Trey, thanks so much for your erudition and devotion to computational linguistics issues, I am really impressed :)
Indeed, the iota subscript is parsed as main letter + iota (αι in the case discussed) as it "contains" an "embedded" form of iota.
Another example from wiktionary, τηδε will match nothing, τηιδε though will give τῇδε. Although this parsing is, strictly speaking, linguistically correct, I think that when it comes to usability it would be good that the iota subscript is also parsed as a diacritic (and hence stripped off for autocomplete purposes) so that both τηδε and τηιδε will give τῇδε.

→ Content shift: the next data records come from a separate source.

-- ==== Sys2Proof/Machine/Noise.lean ====
section
/-! DEFINITION. Noise distributions, seeds and the Noise station (R211 to R224, R234). -/

namespace Sys2Proof.Machine

def modNoise (s : State) (b : BayId) (f : NoiseSt → NoiseSt) : State := modBay s b (fun y => { y with noise := f y.noise })

/-! ## The noise parameter record (R211, R213) -/

/-- The table sizes of distribution `d` of a record's header. -/
def distN0 (b : List Byte) (d : Nat) : Nat :=
  let v := u16 b (0xC + 12 * d)
  if u8 b (8 + 12 * d) ≠ 0 ∧ v = 0 then 32768 else v
def distN1 (b : List Byte) (d : Nat) : Nat := u16 b (0xE + 12 * d)

/-- Distribution `d`'s fields are in range (Table 08.3, R213). -/
def distOk (b : List Byte) (d : Nat) : Bool :=
  let kind := u8 b (8 + 12 * d)
  let k := u16 b (0xA + 12 * d)
  kind ≤ 3 && resvZero b (9 + 12 * d) 1 && resvZero b (0x10 + 12 * d) 4 &&
  (if kind = 0 then distN0 b d == 0 else 1 ≤ distN0 b d && distN0 b d ≤ 32768) && distN1 b d ≤ 32767 &&
  ((k == 0) == (distN1 b d == 0))

/-- The tables of the distributions from `d` on, read from offset `off` (fuel: how many). -/
def readDists (b : List Byte) : Nat → Nat → Nat → List Dist
  | 0, _, _ => []
  | f + 1, d, off =>
    { kind := u8 b (8 + 12 * d), k := u16 b (0xA + 12 * d), t0 := readElems (b.drop off) 0 8 (distN0 b d),
      t1 := readElems (b.drop (off + 8 * distN0 b d)) 0 8 (distN1 b d) } :: readDists b f (d + 1) (off + 8 * (distN0 b d + distN1 b d))

/-- The entries of the first `n` distributions. -/
def distEntries (b : List Byte) (n : Nat) : Nat := ((List.range n).map (fun d => distN0 b d + distN1 b d)).foldl (· + ·) 0

/-- A table does not decrease. -/
def nonDecreasing (l : List Nat) : Bool := (l.zip (l.drop 1)).all (fun p => p.1 ≤ p.2)

/-- R46 for a job's format descriptor, its contributors and a noise bound. -/
def headroomOk (fmt n bound : Nat) : Bool :=
  let ring := bitsOf fmt 15 8
  let w := if ring = 1 then 32 else if ring = 2 then 64 else 61
  n * 2 ^ (bitsOf fmt 23 16 - 1) + bound ≤ 2 ^ (w - 1) - 1

/-- Is a record accepted for a job (R213)? -/
def noiseRecOk (j : Job) (len : Nat) (b : List Byte) : Bool :=
  let nd := u8 b 1
  let add := u8 b 2
  let ds := readDists b nd 0 64
  u8 b 0 == 1 && 1 ≤ nd && nd ≤ 4 && (add < nd || add == 0xFF) && resvZero b 3 1 && w32 b 4 == j.job && resvZero b 0x38 8 &&
  resvZero b (8 + 12 * nd) (48 - 12 * nd) && (List.range nd).all (distOk b) && distEntries b nd ≤ 49152 &&
  b.length == len && len == 64 + 8 * distEntries b nd &&
  ds.all (fun d => nonDecreasing d.t0 && nonDecreasing d.t1) &&
  (j.format == 0 || headroomOk j.format.toNat j.mask.n (if add = 0xFF then 0 else distN0 b add + u16 b (0xA + 12 * add) * distN1 b add))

As for adding the exceptions in icu_normalizer or unicodeSetFilter that is great to know! Where can I find those files, for example to normalize ᾴ to α, and so on (whilst also maintaining the current approach of being able to type αι to get ᾴ)? Spiros71 (talk) 20:07, 26 April 2023 (UTC)Reply
Sorry I missed your reply! I was not watching my notifications carefully this week.
If you are available at 15:00-16:00 UTC, we are having office hours this Wednesday, May 3, and we can talk live about your situation. More info on the etherpad.
> so that both τηδε and τηιδε will give τῇδε
I'm not seeing an easy way to allow both τηδε and τηιδε to match τῇδε. If you convert ῇ to η, then τηιδε won't match anymore. A hack would be to also convert ηι to η, but I don't know enough Greek to know if that's a reasonable idea. In general, it sounds like a bad idea, though, because there are probably other contexts where the ι in ηι shouldn't be ignored. More on this below.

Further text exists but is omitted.